/-- O57. For every state with a canonical register file: an entry's row does nothing unless the active Drum holds that entry, the state lets its kind fire and its instant is not past; where it fires, building time is its instant. NOP does no more; WAKE_F, STOP_F and DOMAIN request their function on or off; BURST gives each lane its list, arms the watchdog to the shortest class's deadline and waits for PLL-F where it has no lock; its end disarms it. LAUNCH shows each output's staged value with the requests that R111 withdraws, a burst still open is overrun 2. LOOP_RUN in MAN gives the limited manual output, in AUTO the law of R179; LOOP_LATCH shows the loop's output, unfinished it is overrun 6. POLL starts the exchange; METER_WIN does nothing in STANDBY. MGMT_WIN opens the window of 20 µs, shows a swap, and only notes that the core answers. The lock starts a waiting burst, its lateness is overrun 3, the deadline overrun 1. A failed safe table asserts the hard defaults. (R14, R16, R67, R89, R91, R97, R98, R101, R106, R176, R179, R470) -/
def Obligations.DrumEntriesActAtTheirInstants : Prop :=
  (∀ (s : State) (t : Nat) (kind : Nat) (target : Nat) (arg : Nat) (k : Nat) (d : Fin 15) (lk : Fin 8) (ts : List Nat) (td : TaskDef) (pt : PointDef) (e : PMapEnt) (on : Bool) (ok : Bool) (mask : BitVec 8) (seq : BitVec 16) (c : Fin 8) (p : Fin 19) (i : BitVec 16) (freq : BitVec 21) (b : BurstSt) (r : PollReq) (o : Fin 48),
    let at1 := (s.m.reach t)
    regsWf s.m.regs = true →
    (drumFires s.m kind target arg t = false → ∀ e, DrumRow t kind target arg e → exec e s = .next s) ∧
    (drumFires s.m dkNop 0 0 t = true → Does (.drumNop t) s fun m => m.clk = (s.m.reach t).clk ∧ m.clk.ns = t ∧ Only [.clk, .fired] [] s.m m) ∧
    (drumFires s.m dkWakeF 0 0 t = true → Does (.wakeF t) s fun m => m.clk = (s.m.reach t).clk ∧ m.sw = s.m.sw.set swPllF ((s.m.sw[swPllF]).reqOn m.clk.mono) ∧ Only [.clk, .fired, .sw] [] s.m m) ∧
    (drumFires s.m dkWakeM 0 0 t = true → s.m.isOn (swPd 3) = true → Does (.wakeM t) s fun m => m.clk = (s.m.reach t).clk ∧ m.sw = s.m.sw.set swPllM (((s.m.sw[swPllM]).reqOn m.clk.mono).upDone m.clk.mono) ∧ CoreWakes s.m m ∧ Only [.clk, .fired, .sw] [] s.m m) ∧
    (drumFires s.m dkWakeM 0 0 t = true → s.m.isOn (swPd 3) = false → Does (.wakeM t) s fun m => m.clk = (s.m.reach t).clk ∧ Only [.clk, .fired] [] s.m m) ∧
    (drumFires s.m dkStopF 0 0 t = true → Does (.stopF t) s fun m => m.clk = (s.m.reach t).clk ∧ m.sw = s.m.sw.set swPllF ((s.m.sw[swPllF]).reqOff m.clk.mono) ∧ Only [.clk, .fired, .sw] [] s.m m) ∧
    (drumFires s.m dkDomain d.val (b2n on) t = true → Does (.domain t d on) s fun m => m.clk = (s.m.reach t).clk ∧ bitAt m.pwr.want d.val = on ∧ (∀ e : Fin 15, e ≠ d → bitAt m.pwr.want e.val = bitAt s.m.pwr.want e.val) ∧ m.pwr = { s.m.pwr with want := m.pwr.want } ∧ Only [.clk, .fired, .sw, .pwr] [] s.m m) ∧
    (drumFires s.m dkFreeze mask.toNat 0 t = true → (s.m.points.map (·.idx)).Nodup → s.m.points.all (fun p => !bitAt mask.toNat p.cls || (s.m.imageOf p 0).isSome) = true → Does (.freeze t mask) s fun m => m.clk = (s.m.reach t).clk ∧ m.freeCtr = s.m.freeCtr + 8 ∧ (∀ c : Fin 8, m.exec.clsFreeze[c] = if bitAt mask.toNat c.val then t else s.m.exec.clsFreeze[c]) ∧ (∀ p ∈ s.m.points, mapGet p.idx m.exec.image = if s.m.st ≠ xStandby ∧ bitAt mask.toNat p.cls = true then (s.m.reach t).imageOf p (s.m.exec.clsFreeze[Fin.ofNat 8 p.cls]) else mapGet p.idx s.m.exec.image) ∧ (∀ i : Fin 8, m.fio.cnt[i] = { s.m.fio.cnt[i] with ovr := s.m.fio.cnt[i].ovr &&& (255 - mask.toNat) }) ∧ m.mem.cells = s.m.mem.cells ∧ Only [.clk, .fired, .freeCtr, .exec, .mem, .fio, .ports] [] s.m m) ∧
    (drumFires s.m dkFreeze mask.toNat 0 t = true → s.m.points = [pt] → bitAt mask.toNat pt.cls = true → ((pt.bind = .free ∨ pt.bind = .out o.val)) → mapGet pt.idx s.m.mem.pmap = some e → e.slot < 16 → s.m.loadCause e.tile = none → (s.m.dirEnt e.tile).faulted = false → (s.m.dirEnt e.tile).single = false → Does (.freeze t mask) s fun m => m.prec e = (if s.m.exec.freshPts.contains pt.idx then s.m.prec e else (s.m.prec e).aged) ∧ pt.idx ∉ m.exec.freshPts ∧ (∀ a, a < e.tile * 256 + e.slot * 16 ∨ e.tile * 256 + e.slot * 16 + 16 ≤ a → memRead 0 m.mem.cells a = memRead 0 s.m.mem.cells a) ∧ m.exec.clsFreeze[Fin.ofNat 8 pt.cls] = (if pt.cls < 8 then t else s.m.exec.clsFreeze[Fin.ofNat 8 pt.cls]) ∧ Only [.clk, .fired, .freeCtr, .exec, .mem, .fio] [] s.m m) ∧
    (drumFires s.m dkBurst mask.toNat seq.toNat t = true → ((s.m.st ≠ xStandby ∨ s.m.flag F.TWIN_STATUS_IN_STEP = true)) → s.m.fclk = false → Does (.burst t mask seq) s fun m => m.clk = (s.m.reach t).clk ∧ m.exec = { s.m.exec with burst := some ⟨mask.toNat, seq.toNat, t⟩, wdArmed := true, wdDeadline := t + s.m.periodNs (s.m.shortest mask.toNat) * s.m.get (F.PLAN_CLASS_CFG_DEADLINE (s.m.shortest mask.toNat)) / 100, late := true } ∧ (∀ l : Fin 8, m.lanes[l] = { s.m.lanes[l] with task := none, phase := .idle, todo := s.m.burstTasks l.val mask.toNat seq.toNat }) ∧ Only [.clk, .fired, .exec, .lanes] [] s.m m) ∧
    (drumFires s.m dkBurst mask.toNat seq.toNat t = true → ((s.m.st ≠ xStandby ∨ s.m.flag F.TWIN_STATUS_IN_STEP = true)) → s.m.fclk = true → (List.range 8).all (fun l => (s.m.burstTasks l mask.toNat seq.toNat).isEmpty) = true → Does (.burst t mask seq) s fun m => m.clk = (s.m.reach t).clk ∧ m.exec.burst = some ⟨mask.toNat, seq.toNat, t⟩ ∧ m.exec.wdArmed = true ∧ (∀ l : Fin 8, (m.lanes[l]).phase = .idle ∧ (m.lanes[l]).todo = []) ∧ Only [.clk, .fired, .exec, .lanes] [] s.m m) ∧
    (drumFires s.m dkBurst mask.toNat seq.toNat t = true → ((s.m.st ≠ xStandby ∨ s.m.flag F.TWIN_STATUS_IN_STEP = true)) → s.m.fclk = true → s.m.lanePowered lk = true → s.m.burstTasks lk.val mask.toNat seq.toNat = k :: ts → s.m.taskDef k = some td → td.tiles = [] → (List.range 8).all (fun l => l == lk.val || (s.m.burstTasks l mask.toNat seq.toNat).isEmpty) = true → Does (.burst t mask seq) s fun m => m.clk = (s.m.reach t).clk ∧ m.exec.burst = some ⟨mask.toNat, seq.toNat, t⟩ ∧ m.exec.wdArmed = true ∧ (m.lanes[lk]).task = some k ∧ (m.lanes[lk]).todo = ts ∧ (m.lanes[lk]).phase = .exec ∧ (m.lanes[lk]).pc = 0 ∧ (m.lanes[lk]).freeze = s.m.exec.clsFreeze[Fin.ofNat 8 td.cls] ∧ (∀ r : Fin 16, (m.lanes[lk]).l[r] = 0 ∧ (m.lanes[lk]).q[r] = 0) ∧ (∀ l : Fin 8, l ≠ lk → (m.lanes[l]).phase = .idle ∧ (m.lanes[l]).todo = []) ∧ Only [.clk, .fired, .exec, .lanes] [] s.m m) ∧
    (drumFires s.m dkBurst mask.toNat seq.toNat t = true → s.m.st = xStandby → s.m.flag F.TWIN_STATUS_IN_STEP = false → Does (.burst t mask seq) s fun m => m.clk = (s.m.reach t).clk ∧ Only [.clk, .fired] [] s.m m) ∧
    (s.m.exec.burst.isSome = true → s.m.unfinished = 0 → s.m.exec.late = false → Does .burstEnd s fun m => m.exec = { s.m.exec with burst := none, wdArmed := false } ∧ (∀ l : Fin 8, m.lanes[l] = if (s.m.lanes[l]).phase = .done then { s.m.lanes[l] with phase := .idle } else s.m.lanes[l]) ∧ Only [.exec, .lanes] [] s.m m) ∧
    (((s.m.exec.burst = none ∨ s.m.unfinished ≠ 0 ∨ s.m.exec.late = true)) → exec .burstEnd s = .next s) ∧
    (drumFires s.m dkLaunch c.val 0 t = true → (s.m.reach t).stagingOpen c.val = false → (s.m.reach t).classOuts c.val = [o.val] → ((o.val < 32 ∨ 40 ≤ o.val)) → Does (.launch t c) s fun m => m.clk = (s.m.reach t).clk ∧ LaunchedAs at1 m o (s.m.outs[o]).staged ∧ (∀ k : Fin 48, k ≠ o → m.outs[k] = s.m.outs[k]) ∧ Only [.clk, .fired, .exec, .fio, .outs] scRegs s.m m) ∧
    (drumFires s.m dkLaunch c.val 0 t = true → (s.m.reach t).stagingOpen c.val = false → (s.m.reach t).classOuts c.val = [o.val] → 32 ≤ o.val → o.val < 40 → (s.m.reach t).soStaged (soOut (Fin.ofNat 4 ((o.val - 32) / 2)) false) = (s.m.reach t).soStaged (soOut (Fin.ofNat 4 ((o.val - 32) / 2)) true) → Does (.launch t c) s fun m => LaunchedAs at1 m (soOut (Fin.ofNat 4 ((o.val - 32) / 2)) false) (s.m.outs[soOut (Fin.ofNat 4 ((o.val - 32) / 2)) false]).staged ∧ LaunchedAs at1 m (soOut (Fin.ofNat 4 ((o.val - 32) / 2)) true) (s.m.outs[soOut (Fin.ofNat 4 ((o.val - 32) / 2)) true]).staged ∧ (∀ k : Fin 48, (k.val - 32) / 2 ≠ (o.val - 32) / 2 ∨ k.val < 32 → m.outs[k] = s.m.outs[k]) ∧ Only [.clk, .fired, .exec, .fio, .outs] [] s.m m) ∧
    (drumFires s.m dkLaunch c.val 0 t = true → (s.m.reach t).stagingOpen c.val = false → (s.m.reach t).classOuts c.val = [o.val] → 32 ≤ o.val → o.val < 40 → (s.m.reach t).soStaged (soOut (Fin.ofNat 4 ((o.val - 32) / 2)) false) ≠ (s.m.reach t).soStaged (soOut (Fin.ofNat 4 ((o.val - 32) / 2)) true) → s.m.safe.mismatch = [] → Does (.launch t c) s fun m => (m.outs[soOut (Fin.ofNat 4 ((o.val - 32) / 2)) false]).launched = some .off ∧ (m.outs[soOut (Fin.ofNat 4 ((o.val - 32) / 2)) true]).launched = some .off ∧ m.safe.mismatch = [t] ∧ m.get F.SAFE_MISMATCH_RECENT = 1 ∧ m.get F.SAFE_MISMATCH_TOTAL = satNat F.SAFE_MISMATCH_TOTAL.width (s.m.get F.SAFE_MISMATCH_TOTAL + 1) ∧ Only [.clk, .fired, .exec, .fio, .outs, .safe, .logs] [F.SAFE_MISMATCH_RECENT, F.SAFE_MISMATCH_TOTAL, F.LOG_STATUS_WAB_FULL] s.m m) ∧
    (drumFires s.m dkLaunch c.val 0 t = true → (s.m.reach t).stagingOpen c.val = true → s.m.exec.burst = some b → Does (.launch t c) s fun m => OverrunShown s.m m 2 c.val (b.seq % 65536) (s.m.unfinished % 256) ∧ Stops s.m m ∧ Only ([.clk, .fired] ++ stopParts) overrunRegs s.m m) ∧
    ((s.m.sw[swPllF]).ph = .powering → (s.m.sw[swPllF]).pendOff = false → s.m.exec.late = false → Does .pllFLock s fun m => m.isOn swPllF = true ∧ m.sw = s.m.sw.set swPllF ((s.m.sw[swPllF]).upDone s.m.clk.mono) ∧ Only [.sw] [] s.m m) ∧
    ((s.m.sw[swPllF]).ph = .powering → (s.m.sw[swPllF]).pendOff = false → s.m.exec.late = true → bitAt s.m.pwr.unlocked 0 = false → (List.finRange 8).all (fun l => (s.m.lanes[l]).todo.isEmpty) = true → Does .pllFLock s fun m => m.isOn swPllF = true ∧ m.exec = { s.m.exec with late := false } ∧ Only [.sw, .exec] [] s.m m) ∧
    ((s.m.sw[swPllF]).ph ≠ .powering → exec .pllFLock s = .next s) ∧
    (s.m.exec.burst = some b → s.m.exec.late = true → s.m.clk.run = true → s.m.clk.ns ≤ t → b.t0 + 50000 ≤ t → Does (.pllLockLate t) s fun m => OverrunShown s.m m 3 (s.m.shortest b.mask) (b.seq % 65536) (s.m.unfinished % 256) ∧ Stops s.m m ∧ m.get F.CLK_FAULTS_LATE_F = satNat F.CLK_FAULTS_LATE_F.width (s.m.get F.CLK_FAULTS_LATE_F + 1) ∧ m.clk.ns = t ∧ Only ([.clk] ++ stopParts) ([F.CLK_FAULTS_LATE_F] ++ overrunRegs) s.m m) ∧
    (((s.m.exec.burst = none ∨ (s.m.exec.burst = some b ∧ (s.m.exec.late = false ∨ t < b.t0 + 50000)))) → exec (.pllLockLate t) s = .next s) ∧
    (s.m.exec.burst = some b → s.m.exec.wdArmed = true → s.m.clk.run = true → s.m.clk.ns ≤ t → s.m.exec.wdDeadline ≤ t → Does (.watchdogDeadline t) s fun m => OverrunShown s.m m 1 (s.m.shortest b.mask) (b.seq % 65536) (s.m.unfinished % 256) ∧ Stops s.m m ∧ m.clk.ns = t ∧ Only ([.clk] ++ stopParts) overrunRegs s.m m) ∧
    (((s.m.exec.burst = none ∨ (s.m.exec.burst = some b ∧ (s.m.exec.wdArmed = false ∨ t < s.m.exec.wdDeadline)))) → exec (.watchdogDeadline t) s = .next s) ∧
    (ok = false → s.m.exec.safeCopy.isSome = true → Does (.safeTableCrcCheck ok) s fun m => m.exec = { s.m.exec with hardReq := true } ∧ Logs s.m m .safeTableCrc 0 [] ∧ Only [.exec, .logs] [F.LOG_STATUS_WAB_FULL] s.m m) ∧
    (((ok = true ∨ s.m.exec.safeCopy = none)) → exec (.safeTableCrcCheck ok) s = .next s) ∧
    (s.m.clk.run = true → Does (.rcOscMeasure freq) s fun m => m.get F.CLK_RC_FREQ = freq.toNat ∧ Only [] [F.CLK_RC_FREQ] s.m m) ∧
    (s.m.clk.run = false → exec (.rcOscMeasure freq) s = .next s)) ∧
  DrumLoopsAct ∧ DrumWindowsAct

WHAT IS NEEDED:
The response must hold only the lines above from the line with "(∀ (s : State)" through the line with "(swPd 3) = false", each copied exactly, both ends kept.

EXERCISE SOLUTION:
  (∀ (s : State) (t : Nat) (kind : Nat) (target : Nat) (arg : Nat) (k : Nat) (d : Fin 15) (lk : Fin 8) (ts : List Nat) (td : TaskDef) (pt : PointDef) (e : PMapEnt) (on : Bool) (ok : Bool) (mask : BitVec 8) (seq : BitVec 16) (c : Fin 8) (p : Fin 19) (i : BitVec 16) (freq : BitVec 21) (b : BurstSt) (r : PollReq) (o : Fin 48),
    let at1 := (s.m.reach t)
    regsWf s.m.regs = true →
    (drumFires s.m kind target arg t = false → ∀ e, DrumRow t kind target arg e → exec e s = .next s) ∧
    (drumFires s.m dkNop 0 0 t = true → Does (.drumNop t) s fun m => m.clk = (s.m.reach t).clk ∧ m.clk.ns = t ∧ Only [.clk, .fired] [] s.m m) ∧
    (drumFires s.m dkWakeF 0 0 t = true → Does (.wakeF t) s fun m => m.clk = (s.m.reach t).clk ∧ m.sw = s.m.sw.set swPllF ((s.m.sw[swPllF]).reqOn m.clk.mono) ∧ Only [.clk, .fired, .sw] [] s.m m) ∧
    (drumFires s.m dkWakeM 0 0 t = true → s.m.isOn (swPd 3) = true → Does (.wakeM t) s fun m => m.clk = (s.m.reach t).clk ∧ m.sw = s.m.sw.set swPllM (((s.m.sw[swPllM]).reqOn m.clk.mono).upDone m.clk.mono) ∧ CoreWakes s.m m ∧ Only [.clk, .fired, .sw] [] s.m m) ∧
    (drumFires s.m dkWakeM 0 0 t = true → s.m.isOn (swPd 3) = false → Does (.wakeM t) s fun m => m.clk = (s.m.reach t).clk ∧ Only [.clk, .fired] [] s.m m) ∧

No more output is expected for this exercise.